Procediamo ancora in merito agli interessi usurari, tassi d’interesse e mutuo “gratis”. Il 15/11/2019 la Corte d’Appello di Napoli ha ancora ribadito (pronuncia n. 5497) che non è possibile valutare autonomamente gli interessi moratori ai fini della sanzione. Gli interessi moratori ricordiamo che decorrono a seguito del ritardato pagamento nei termini pattuiti originariamente nel contratto. A tal fine, la sentenza n. 26.286/2019 della Cassazione Civile afferma espressamente: «l’usura oggettiva determina la gratuità dell’intero rapporto di mutuo. Si verifica anche laddove soltanto i tassi moratori, e non anche i corrispettivi, singolarmente considerati superino il tasso soglia».
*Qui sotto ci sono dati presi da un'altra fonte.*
-- ==== Sys2Proof/Machine/Image.lean ====
section
/-! DEFINITION. The images of the save area (10 R205, R220-R222, 14 R266, 15 R292): a lock, a core section, a team record and the
descriptor as words and bytes, and back. -/

namespace Sys2Proof.Machine

/-- A number from a Boolean. -/
def bitNat (b : Bool) : Nat := if b then 1 else 0

/-- The bytes of 64-bit words. -/
def wordBytes (ws : List Nat) : List Byte := (ws.map (bytesOf 8)).flatten

/-- A run of bytes followed by zeros up to a length. -/
def padTo (n : Nat) (bs : List Byte) : List Byte := bs ++ List.replicate (n - bs.length) 0#8

/-- A run of bytes followed by zeros up to a multiple. -/
def padUp (m : Nat) (bs : List Byte) : List Byte := padTo (ceilDiv bs.length m * m) bs

/-! ## Locks (R266) -/

/-- A lock as d0 to d3. -/
def lockWords (l : Lock) : List Nat :=
  let st := match l.st with | .invalid => 0 | .valid => 1 | .broken => 2
  [l.phase.toNat + st * 2 ^ 32 + bitNat l.gate * 2 ^ 34 + bitNat l.gv * 2 ^ 35 + l.grp * 2 ^ 36 + l.joinc * 2 ^ 44,
    l.na + l.nd * 2 ^ 16 + l.penda * 2 ^ 32 + l.eng * 2 ^ 48, l.bexp, l.bdone]

/-- A lock from d0 to d3; STATE 3 is not produced, and reads as BROKEN. -/
def lockOf (ws : List Nat) : Lock :=
  let d0 := nth 0 ws 0
  let d1 := nth 0 ws 1
  { phase := BitVec.ofNat 32 d0, st := if field d0 32 2 = 0 then .invalid else if field d0 32 2 = 1 then .valid else .broken
    gate := bitAt d0 34, gv := bitAt d0 35, grp := field d0 36 8, joinc := field d0 44 16, na := field d1 0 16
    nd := field d1 16 16, penda := field d1 32 16, eng := field d1 48 16, bexp := field (nth 0 ws 2) 0 40
    bdone := field (nth 0 ws 3) 0 40, rels := [], joined := ⟨[], 0⟩ }

/-! ## Core sections (R222, R292) -/

/-- The code of a COPY form (R279). -/
def formCode : CopyForm → Nat
  | .tensor => 0
  | .stream => 1
  | .mx6e4m3 => 2
  | .mx6bf16 => 3
  | .decomp => 4
def formOf : Nat → CopyForm
  | 0 => .tensor
  | 1 => .stream
  | 2 => .mx6e4m3
  | 3 => .mx6bf16
  | _ => .decomp

/-- The queued commands of a core with their queues, in queue order, then command order. -/
def copiesOf (c : Core) : List (Nat × CopyCmd) := (c.copyQ.zipIdx.map fun e => e.1.map fun x => (e.2, x)).flatten

/-- A saved copy command (R292). -/
def copyWords (e : Nat × CopyCmd) : List Nat :=
  let c := e.2
  [c.w0.toNat, c.w1.toNat, c.w2.toNat, c.w3.toNat, c.off,
    formCode c.form + e.1 * 2 ^ 3 + c.lock % 64 * 2 ^ 5 + c.stall.getD 0 * 2 ^ 16, c.team]

/-- A deque entry: its entry address and eight argument words in 80 bytes. -/
def taskWords (x : Task) : List Nat := x.entry :: (List.range 8).map (fun i => (nth 0#64 x.args i).toNat) ++ [0]

/-- A tile and its row pair: 16384 bytes of elements, then its row pair, of which R222 does not say which
row comes first: the maxima, then the sums (log 71, DESIGN CHOICE). -/
def tileBytes (c : Core) (t : Nat) : List Byte :=
  let els := (rangeFrom (tileKey t 0 0) 4096).map fun k => (tabGet 0#32 c.tile k).toNat
  let row := fun (r : Tab W32) => (rangeFrom (rowPairKey t 0) 64).map fun k => (tabGet 0#32 r k).toNat
  ((els ++ row c.rowM ++ row c.rowL).map (bytesOf 4)).flatten

/-- A committed-length register as a core section holds it: its binding (R309). -/
def clWord (r : ClReg) : Nat := match r.bound with | none => 0 | some h => h % 2 ^ 56 + 2 ^ 63
def clBound (w : Nat) : Option Nat := if bitAt w 63 then some (field w 0 56) else none

/-- A core section (R222). -/
def coreSection (n : Nat) (c : Core) : List Byte :=
  let copies := copiesOf c
  let head := wordBytes [n + c.word % 2 ^ 32 * 2 ^ 8 + c.deque.length * 2 ^ 40 + copies.length * 2 ^ 50, c.ctx, 0, c.tbind, 0, 0, 0, 0]
  let locks := wordBytes ((List.range 64).map fun i => lockWords (tabGet Lock.reset c.locks i)).flatten
  let cls := wordBytes ((List.range 16).map fun i => clWord (tabGet ClReg.reset c.cl i))
  let deque := padTo 40960 (wordBytes (c.deque.reverse.map taskWords).flatten)
  let saved := padTo 1856 (wordBytes (copies.map copyWords).flatten)
  let spad := (List.range (spgBytes c.word)).map (tabGet 0#8 c.spad)
  let tiles := ((List.range (actTiles c.word)).map (tileBytes c)).flatten
  padUp 4096 (head ++ locks ++ cls ++ deque ++ saved ++ spad ++ tiles)

/-- The bytes a section takes for a partition word. -/
def sectionSize (word : Nat) : Nat := ceilDiv (0xB000 + spgBytes word + 16896 * actTiles word) 4096 * 4096

/-- A core from a section, over what the device keeps of it: the parts that the layout holds are the section's. -/
def sectionCore (held : Core) (bs : List Byte) : Core :=
  let ws := wordsOf (bs.take 0xB000)
  let word := field (nth 0 ws 0) 8 20
  let w := fun (i : Nat) => nth 0 ws i
  let locks := (List.range 64).foldl (fun t i =>
    let l := tabGet Lock.reset held.locks i
    tabSet Lock.reset t i { lockOf [w (8 + 4 * i), w (9 + 4 * i), w (10 + 4 * i), w (11 + 4 * i)] with
      rels := l.rels, joined := l.joined }) []
  let cl := (List.range 16).foldl (fun t i =>
    tabSet ClReg.reset t i { tabGet ClReg.reset held.cl i with bound := clBound (w (264 + i)) }) []
  let tasks := (held.deque.reverse.zipIdx.take (field (w 0) 40 10)).map fun e =>
    { e.1 with entry := field (w (280 + 10 * e.2)) 0 56, args := (rangeFrom (281 + 10 * e.2) 8).map fun i => BitVec.ofNat 64 (w i) }
  let copies := ((copiesOf held).zipIdx.take (field (w 0) 50 6)).map fun e =>
    let b := 5400 + 7 * e.2
    let x := w (b + 5)
    let c := e.1.2
    (field x 3 2, { c with
      w0 := BitVec.ofNat 64 (w b), w1 := BitVec.ofNat 64 (w (b + 1)), w2 := BitVec.ofNat 64 (w (b + 2))
      w3 := BitVec.ofNat 64 (w (b + 3)), off := field (w (b + 4)) 0 40, form := formOf (field x 0 3), lock := if c.lock = 64 then 64 else field x 5 6
      stall := if field x 16 8 = 0 then none else some (field x 16 8), retryAt := 0, team := field (w (b + 6)) 0 32 })
  let spad := ((bs.drop 0xB000).take (spgBytes word)).zipIdx.foldl (fun t e => tabSet 0#8 t e.2 e.1) []
  let els := blockWords 4 (4224 * actTiles word) (bs.drop (0xB000 + spgBytes word))
  let part := fun (lo len : Nat) (key : Nat → Nat → Nat) => els.zipIdx.foldl (fun t e =>
    let i := e.2 % 4224
    if lo ≤ i ∧ i < lo + len then tabSet 0#32 t (key (e.2 / 4224) (i - lo)) (BitVec.ofNat 32 e.1) else t) []
  { held with
    word := word, tbind := w 3, locks := locks, cl := cl, deque := tasks.reverse
    copyQ := [0, 1, 2, 3].map fun q => (copies.filter fun e => e.1 == q).map (·.2)
    spad := spad, tile := part 0 4096 (fun t i => tileKey t 0 0 + i), rowM := part 4096 64 (fun t i => rowPairKey t 0 + i)
    rowL := part 4160 64 (fun t i => rowPairKey t 0 + i) }

/-! ## Team records (R222) -/

/-- The two words an interval register is saved in. R222 says doubled and no more: the low and the high end it holds, or its bits twice
(log 71, DESIGN CHOICE). -/
def ivWords (t : Team) (lane r : Nat) : Nat × Nat :=
  match ivreg t lane r with
  | .iv _ lo hi _ _ => (wrapNat 32 lo, wrapNat 32 hi)
  | _ => ((vreg t lane r).toNat, (vreg t lane r).toNat)

/-- A lane's word: its resume address, depth and state. -/
def laneWord (fl : Flow) (i : Nat) : Nat :=
  match laneState fl i with
  | .active => 0
  | .waiting r d => r % 2 ^ 56 + d * 2 ^ 56 + 2 ^ 62
  | .held => 2 ^ 63
  | .exited => 2 ^ 63 + 2 ^ 62

/-- The state a lane's word stands for. -/
def laneOf (w : Nat) : LaneState :=
  match field w 62 2 with
  | 0 => .active
  | 1 => .waiting (field w 0 56) (field w 56 6)
  | 2 => .held
  | _ => .exited

/-- The header of a team record. -/
def teamHeader (t : Team) : List Nat :=
  let fl := t.snap
  let lp := fun i => nth LoopEntry.reset fl.loops i
  let parked := t.status == .parked
  [t.id % 2 ^ 32 + (t.lanes - 1) * 2 ^ 32 + t.allot * 2 ^ 42 + t.core * 2 ^ 50 + t.part * 2 ^ 58 + bitNat t.bounds * 2 ^ 60 +
      bitNat t.trace.on * 2 ^ 61 + bitNat parked * 2 ^ 62,
    fl.pc, fl.x + fl.depth * 2 ^ 8 + t.batch % 2 ^ 32 * 2 ^ 32, (lp 0).ctr.toNat + (lp 1).ctr.toNat * 2 ^ 32,
    (lp 2).ctr.toNat + bitNat (lp 0).on * 2 ^ 32 + bitNat (lp 1).on * 2 ^ 33 + bitNat (lp 2).on * 2 ^ 34 + (lp 0).depth * 2 ^ 35 +
      (lp 1).depth * 2 ^ 41 + (lp 2).depth * 2 ^ 47] ++
    ([0, 1, 2].map fun i => (lp i).start % 2 ^ 56 + ((lp i).len - 1) % 256 * 2 ^ 56) ++
    [t.svFault.cause % 256 + bitNat t.svFault.fv * 2 ^ 8 + t.svFault.slot % 2 ^ 32 * 2 ^ 32, 0, 0, 0, 0, 0, 0, 0]

/-- The vector registers of a team record, by lane and then by register. -/
def teamVWords (t : Team) : List Nat :=
  ((List.range t.lanes).map fun i => ((List.range t.allot).map fun r =>
    if t.bounds then [(ivWords t i r).1, (ivWords t i r).2] else [(vreg t i r).toNat]).flatten).flatten

/-- A team record (R222): the state at the team's snapshot (log 38, DEDUCED). -/
def teamRecord (t : Team) : List Byte :=
  let em := ((List.range 32).map (emWord t.lanes t.snap) ++ [emSummary t.lanes t.snap]).map (bytesOf 4)
  let preds := (List.range t.lanes).map fun i =>
    BitVec.ofNat 8 ((List.range 8).foldl (fun a p => a + bitNat (preg t i p) * 2 ^ p) 0)
  padUp 256 (wordBytes (teamHeader t) ++ padTo 192 em.flatten ++ wordBytes ((List.range t.lanes).map (laneWord t.snap)) ++ preds ++
    wordBytes ((List.range 384).map fun i => (kreg t i).toNat) ++ ((teamVWords t).map (bytesOf 4)).flatten)

/-- The divergence state that a record holds; a team with no active lane is in uniform-only mode (R140). -/
def recordFlow (lanes : Nat) (bs : List Byte) : Flow :=
  let ws := wordsOf (bs.take 128)
  let w := fun i => nth 0 ws i
  let ls := blockWords 8 lanes (bs.drop 320)
  let tab := ls.zipIdx.foldl (fun t e => tabSet LaneState.active t e.2 (laneOf e.1)) []
  let lp := fun (i : Nat) (c : Nat) => (⟨BitVec.ofNat 32 c, bitAt (w 4) (32 + i), field (w (5 + i)) 0 56,
    field (w (5 + i)) 56 8 + 1, field (w 4) (35 + 6 * i) 6⟩ : LoopEntry)
  let fl : Flow :=
    { pc := field (w 1) 0 56, lanes := tab, depth := field (w 2) 8 6, x := field (w 2) 0 8
      loops := [lp 0 (field (w 3) 0 32), lp 1 (field (w 3) 32 32), lp 2 (field (w 4) 0 32)], uni := false }
  { fl with uni := (activeLanes lanes fl).isEmpty }

/-- A team from its record, over what the device keeps of it: the registers and the state at the snapshot are the record's
(log 38, DEDUCED). -/
def recordTeam (held : Team) (bs : List Byte) : Team :=
  let ws := wordsOf (bs.take 128)
  let w := fun i => nth 0 ws i
  let fl := recordFlow held.lanes bs
  let at_ := 320 + 8 * held.lanes
  let ps := (bs.drop at_).take held.lanes
  let ks := blockWords 8 384 (bs.drop (at_ + held.lanes))
  let vs := blockWords 4 (held.lanes * held.allot * (if held.bounds then 2 else 1)) (bs.drop (at_ + held.lanes + 3072))
  let p := ps.zipIdx.foldl (fun t e => (rangeFrom 1 7).foldl (fun t j => tabSet false t (e.2 * 8 + j) (bitAt e.1.toNat j)) t) []
  let k := ks.zipIdx.foldl (fun t e => if e.2 = 0 then t else tabSet 0#64 t e.2 (BitVec.ofNat 64 e.1)) []
  let t1 : Team := { held with
    snap := fl, p := p, k := k, batch := field (w 2) 32 32
    svFault := ⟨field (w 8) 0 8, bitAt (w 8) 8, field (w 8) 32 32⟩, trace := { held.trace with on := bitAt (w 0) 61 } }
  if held.bounds then
    (List.range (held.lanes * held.allot)).foldl (fun t i =>
      let lane := i / held.allot
      let r := i % held.allot
      let a := nth 0 vs (2 * i)
      let b := nth 0 vs (2 * i + 1)
      if (a, b) = ivWords held lane r then t
      else ivSet t lane (if a = b then outPoint r (BitVec.ofNat 32 a) else outFull r)) t1
  else
    { t1 with v := vs.zipIdx.foldl (fun t e =>
        tabSet 0#32 t (vkey (e.2 / held.allot) (e.2 % held.allot)) (BitVec.ofNat 32 e.1)) [] }

/-- The bytes of a team's record. -/
def recordSize (t : Team) : Nat :=
  ceilDiv (3392 + 9 * t.lanes + 4 * t.lanes * t.allot * (if t.bounds then 2 else 1)) 256 * 256

/-! ## The descriptor (R205) -/

/-- A context's descriptor with its counts. -/
def descWords (id : Nat) (c : Ctx) : List Nat :=
  [id + bitNat c.conf * 2 ^ 16 + c.ratio * 2 ^ 24, c.ptroot, c.grant, c.alloc, c.pool, c.z + c.wmark * 2 ^ 16, c.fq, c.savea,
    c.infl, c.mapped, 0, 0, 0, 0, 0, 0]

end Sys2Proof.Machine
end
Ossia ai fini della determinazione del tasso usurario non si procede – operativamente – alla distinzione tra tasso “normale” e moratorio. Anche qui ci sovviene la giurisprudenza, che di recente si è espressa sul “come” accertare se in un contratto di mutuo ci siano o meno interessi usurari. Ha infatti affermato che bisogna «procedere ad una valutazione unitaria del saggio di interessi concretamente applicato». Vale a dire «senza poter più distinguere, una volta che il cliente è stato costituito in mora, la “parte” corrispettiva da quella moratoria».